The first night the shelter opened, 66 people slept there. But officials started to realize that the carpet could be more harmful than beneficial.

“We found that it was very difficult to disinfect and clean,” David Riggleman, communications director for the City of Las Vegas, told CNN. “We had asked for sleeping mats, which we use at the Courtyard — and those can be disinfected easily. But there were none to be had.”

Backlash over ‘horrid’ sleeping arrangements

On Sunday, the amount of homeless people seeking shelter at the facility grew to 117.

Officials decided to swap out the carpet for concrete floor, and painted white boxes six feet apart from one another for homeless people to sleep in. The hope was to enforce social distancing, and prevent further spread of the coronavirus.

However, after pictures emerged of the new sleeping arrangements, many on social media criticized city officials.

“Horrid! Evidence of a failed society that cannot provide for its citizens the most basic of human needs,” one Twitter user wrote.

“Las Vegas is putting homeless people in parking lots while the city’s hotels are completely empty. For some reason, this photo sums up for me everything that is wrong with this country & its response to the COVID-19 crisis,” another Twitter user said.

Riggleman said the city and Clark County are doing the best they can to deal with a situation that was thrust upon them when Catholic Charities closed its facility.

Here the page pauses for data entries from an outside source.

-- ==== Sys2Proof/Machine/Subscriber.lean ====
section
/-! DEFINITION. Subscriber contexts (SBT, Chapter 2) and grants (CRU, Chapter 5): attachment, detachment, retirement,
pinning, the gate, and the answers of ATTACH, DETACH, LOOKUP, READ_CONTEXT, READ_FOLIO, GATE_SET, PIN, UNPIN,
RETIRE and GRANT. -/

namespace Sys2Proof.Machine

/-! ### ATTACH (R26 to R29) and LOOKUP (R30) -/

/-- R26, R30: the fields of an ATTACH or LOOKUP response for a present context. -/
def fAttached (h : Nat) (c : Context) : List Field :=
  [.u16 h, .u8 c.presence.code, fFlag c.pinned, .u8 c.partner, .u8 c.credit.code, .u32 c.ref.toNat]

/-- R26: the body of an ATTACH response: its fields whenever the identity is present. -/
def attachBody (identity : Nat) (s : State) : List Field :=
  match s.findIdentity identity with
  | none => []
  | some h => match s.ctx h with
    | none => []
    | some c => fAttached h c

/-- R26: an ATTACH answered with a result, in a state. -/
def attachGive (identity : Nat) (r : Result) (s : State) : Answer := ⟨r, attachBody identity s, s⟩

/-- Table 2-1: a context at creation. -/
def newContext (identity partner : Nat) (ref : BitVec 32) (now : Nat) : Context :=
  { identity := identity, partner := partner, presence := .attached, pinned := false, attachTime := now,
    dormancy := none, sessions := [], folio := 0, sub := Subtotals.zero, granted := 0, consumed := 0,
    credit := .unfunded, ask := none, lastAsk := 0, denied := false, lapsed := 0, ref := ref }

/-- R29: create a context, with the ask for the initial step of a HOME_ROAMING partner. -/
def createContext (h identity i : Nat) (p : Partner) (ref : BitVec 32) (s : State) : State :=
  let s1 := (s.setCtx h (newContext identity i ref s.now)).setPar i { p with present := p.present + 1 }
  if p.kind = .homeRoaming ∧ 0 < p.initialStep then issueAsk h p.initialStep s1 else s1

/-- R28, R29: ATTACH of an identity that is not present. -/
def attachNew (identity : Nat) (ref : BitVec 32) (s : State) : Answer :=
  if s.subs.gate = .held then attachGive identity .gateHeld s
  else match s.partnerByCode (codeOf identity) with
    | none => attachGive identity .unknownPartner s
    | some (i, p) =>
      if p.status = .suspended then attachGive identity .partnerSuspended s
      else if p.status = .barred then attachGive identity .partnerBarred s
      else if p.atLimit then attachGive identity .exposureLimit s
      else match s.absentWay identity with
        | none => attachGive identity .bucketFull s
        | some h => attachGive identity .ok (createContext h identity i p ref s)

/-- R27: a context re-attached. -/
def Context.reattach (c : Context) (ref : BitVec 32) (now : Nat) : Context :=
  { c with presence := .attached, dormancy := none, attachTime := now, ref := ref }

/-- R27: ATTACH of a DORMANT context. -/
def attachAgain (identity h : Nat) (c : Context) (ref : BitVec 32) (s : State) : Answer :=
  if (s.par c.partner).any fun p => p.status == .barred then attachGive identity .partnerBarred s
  else attachGive identity .already (s.setCtx h (c.reattach ref s.now))

/-- R26 to R29: ATTACH. -/
def attachAnswer (identity : Nat) (ref : BitVec 32) : Handler := fun _ s =>
  if s.silent then attachGive identity .silent s
  else if identityEnd ≤ identity then refuse .badValue s
  else match s.findIdentity identity with
    | none => attachNew identity ref s
    | some h => match s.ctx h with
      | none => attachNew identity ref s
      | some c => match c.presence with
        | .attached => attachGive identity .already s
        | .dormant => attachAgain identity h c ref s

/-- R30: LOOKUP. -/
def lookupAnswer (identity : Nat) : Handler := fun _ s =>
  match s.named (some (.byIdentity identity)) with
  | .bad => refuse .badValue s
  | .absent => refuse .unknownHandle s
  | .found h c => ⟨.ok, fAttached h c, s⟩

/-! ### Dormancy and DETACH (R32, R33) -/

/-- R32: a context made DORMANT, with its deadline. -/
def Context.goDormant (c : Context) (deadline : Nat) : Context :=
  { c with presence := .dormant, dormancy := some deadline }

/-- R32: the dormancy deadline of an event taken now. -/
def State.dormancyDeadline (s : State) : Nat := deadlineAfter s.now (s.settings.dormancy * 1000)

/-- R32, R33, R159: an ATTACHED context becomes DORMANT, and its sessions are then closed oldest first. -/
def dropContext (h : Nat) (c : Context) (reason : CloseReason) (s : State) : State :=
  closeList c.sessions reason (s.setCtx h (c.goDormant s.dormancyDeadline))

/-- R33: the fields of a DETACH response. -/
def fDetached (h closed : Nat) (s : State) : List Field :=
  [.u16 h, .u8 closed, .u64 (s.folioOf h), .u64 (((s.ctx h).bind Context.dormancy).getD 0)]

/-- R33: DETACH. -/
def detachAnswer (h : Nat) : Handler := fun _ s =>
  match s.slot h with
  | none => refuse .unknownHandle s
  | some c => match c.presence with
    | .dormant => ⟨.already, fDetached h 0 s, s⟩
    | .attached =>
      let s1 := dropContext h c .detach s
      ⟨.ok, fDetached h c.sessions.length s1, s1⟩

/-! ### Reads (R31, R97) -/

/-- The partner code of a context. -/
def State.codeOfContext (s : State) (c : Context) : Nat := ((s.par c.partner).map Partner.code).getD 0

/-- R31: an outstanding ask, or the indication that none is outstanding. -/
def fAsk (a : Option Ask) : List Field :=
  [fFlag a.isSome, .u8 ((a.map Ask.number).getD 0), .u64 ((a.map Ask.deadline).getD 0)]

/-- R31: READ_CONTEXT. -/
def readContextAnswer (ref : Option ContextRef) : Handler := fun _ s =>
  match s.named ref with
  | .bad => refuse .badValue s
  | .absent => refuse .unknownHandle s
  | .found h c =>
    ⟨.ok, [.u16 h, .u64 c.identity, .u8 c.partner, .u32 (s.codeOfContext c), .u8 c.presence.code, fFlag c.pinned,
        .u64 c.attachTime] ++ fOpt64 c.dormancy ++ [.u8 c.sessions.length] ++ c.sessions.map .u16
      ++ [.u64 c.granted, .u64 c.consumed, .u64 c.remaining, .u8 c.credit.code, fFlag c.denied, .u8 c.lapsed]
      ++ fAsk c.ask ++ [.u32 c.ref.toNat], s⟩

/-- R97: the fields of one listed session. -/
def fFolioSession (s : State) (n : Nat) : List Field :=
  match s.ses n with
  | none => []
  | some x => [.u16 n, .u8 x.cls.code, .u8 x.service.code, .u64 x.charge, .u32 x.residue, .u16 x.carry]

/-- R97: READ_FOLIO. -/
def readFolioAnswer (ref : Option ContextRef) : Handler := fun _ s =>
  match s.named ref with
  | .bad => refuse .badValue s
  | .absent => refuse .unknownHandle s
  | .found h c =>
    ⟨.ok, [.u16 h, .u64 c.identity, .u8 c.partner, .u32 (s.codeOfContext c), .u64 c.folio] ++ fSub c.sub
      ++ [.u64 c.granted, .u64 c.consumed, .u64 c.remaining, .u8 c.credit.code, .u8 c.sessions.length]
      ++ c.sessions.flatMap (fFolioSession s), s⟩

/-! ### The gate, pins and RETIRE (R25, R35, R37, R38) -/

/-- R25: GATE_SET. -/
def gateSetAnswer (position : Option Gate) : Handler := fun _ s =>
  match position with
  | none => refuse .badValue s
  | some g =>
    if g = s.subs.gate then ⟨.already, [.u8 g.code], s⟩
    else ⟨.ok, [.u8 g.code], { s with subs := { s.subs with gate := g } }⟩

/-- R37: the most contexts pinned. -/
def pinMax : Nat := 64

/-- Replace the pinned count. -/
def State.setPinned (s : State) (k : Nat) : State := { s with subs := { s.subs with pinned := k } }

/-- R37: PIN. -/
def pinAnswer (h identity : Nat) : Handler := fun _ s =>
  if identityEnd ≤ identity then refuse .badValue s
  else match s.slotOf h identity with
    | none => refuse .unknownHandle s
    | some c =>
      if c.pinned then ⟨.already, [.u8 s.subs.pinned], s⟩
      else if pinMax ≤ s.subs.pinned then refuse .pinLimit s
      else ⟨.ok, [.u8 (s.subs.pinned + 1)], (s.setCtx h { c with pinned := true }).setPinned (s.subs.pinned + 1)⟩

/-- R38: UNPIN. -/
def unpinAnswer (h identity : Nat) : Handler := fun _ s =>
  if identityEnd ≤ identity then refuse .badValue s
  else match s.slotOf h identity with
    | none => refuse .unknownHandle s
    | some c =>
      if !c.pinned then ⟨.already, [.u8 s.subs.pinned], s⟩
      else ⟨.ok, [.u8 (s.subs.pinned - 1)], (s.setCtx h { c with pinned := false }).setPinned (s.subs.pinned - 1)⟩

/-- R35: RETIRE. -/
def retireAnswer (h identity : Nat) : Handler := fun _ s =>
  if identityEnd ≤ identity then refuse .badValue s
  else match s.slotOf h identity with
    | none => refuse .unknownHandle s
    | some c =>
      if c.pinned then refuse .pinned s
      else if !c.sessions.isEmpty then refuse .sessionsOpen s
      else ⟨.ok, [.u64 c.folio, .u64 (((s.par c.partner).map (creditReturned c)).getD 0)], retireContext h s⟩

/-! ### GRANT (R88 to R91) -/

/-- R89, R90: a context with its ask answered, and the denied flag as the grant leaves it. -/
def Context.answerAsk (c : Context) (denied : Bool) : Context := { c with ask := none, denied := denied }

/-- R88: whether a grant of an amount is clamped by R91. -/
def Context.clampsGrant (c : Context) (amount : Nat) : Bool := decide (moneyMax < c.granted + amount)

/-- R89: a matched grant, or a denial when its amount is 0. -/
def matchedGrant (h : Nat) (c : Context) (amount : Nat) (s : State) : State :=
  if amount = 0 then s.setCtx h (c.answerAsk true) else addGrant h amount (s.setCtx h (c.answerAsk false))

/-- R90: an unsolicited grant. -/
def unsolicitedGrant (h : Nat) (c : Context) (amount : Nat) (s : State) : State :=
  let s1 := s.setCtx h { c with denied := false }
  if amount = 0 then s1 else addGrant h amount s1

/-- R88: the fields of a GRANT response. -/
def fGranted (h identity ask : Nat) (c : Context) (s : State) : List Field :=
  match s.ctx h with
  | none => []
  | some a => [.u16 h, .u64 identity, .u8 ask, .u64 (a.granted - c.granted), .u64 a.granted, .u64 a.consumed,
      .u64 a.remaining, .u8 a.credit.code, fFlag a.denied]

/-- R88: the answer of a GRANT that was taken. -/
def grantGive (h identity ask amount : Nat) (c : Context) (s : State) : Answer :=
  ⟨if c.clampsGrant amount then .okClamped else .ok, fGranted h identity ask c s, s⟩

/-- R88 step 6: whether an ask number answers the outstanding ask of a context. -/
def Context.asks (c : Context) (number : Nat) : Bool := c.ask.any fun a => a.number == number

/-- R88: GRANT. -/
def grantAnswer (h identity ask amount : Nat) : Handler := fun sender s =>
  if slotCount ≤ h then refuse .unknownHandle s
  else if identityEnd ≤ identity || moneyMax < amount then refuse .badValue s
  else if sender.role == .purser && ask != 0 then refuse .badValue s
  else match s.slotOf h identity with
    | none => refuse .late s
    | some c =>
      if sender.role == .gateway && (s.par c.partner).any (fun p => p.kind == .shipPlan) then refuse .notPermitted s
      else if ask = 0 then grantGive h identity ask amount c (unsolicitedGrant h c amount s)
      else if !c.asks ask then refuse .late s
      else grantGive h identity ask amount c (matchedGrant h c amount s)

end Sys2Proof.Machine
end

“I think our entire country has seen the fact that we can’t manage this situation that we are in,” Riggleman said. “It’s not just the homeless. This has overwhelmed our resources everywhere and I think everybody is doing the best they can.”

Plans to reopen Catholic Charities homeless shelter

When asked why the actual Cashman Center wasn’t used to temporarily house the homeless, Riggleman said the building was reserved for overflow hospital space.

He also said Catholic Charities plans to open its shelter by mid-week, at which point the temporary shelter will close.

Despite the recent criticism, Riggleman said he was proud of the fact that “so many people stepped in to help.”

Clark County Commissioner Lawrence Weekly expressed similar gratitude toward community members who volunteered.

“We needed a solution to this problem quickly,” Weekly said in a news release. “And I want to thank everyone involved for their hard work so that our homeless population has a place to sleep tonight.”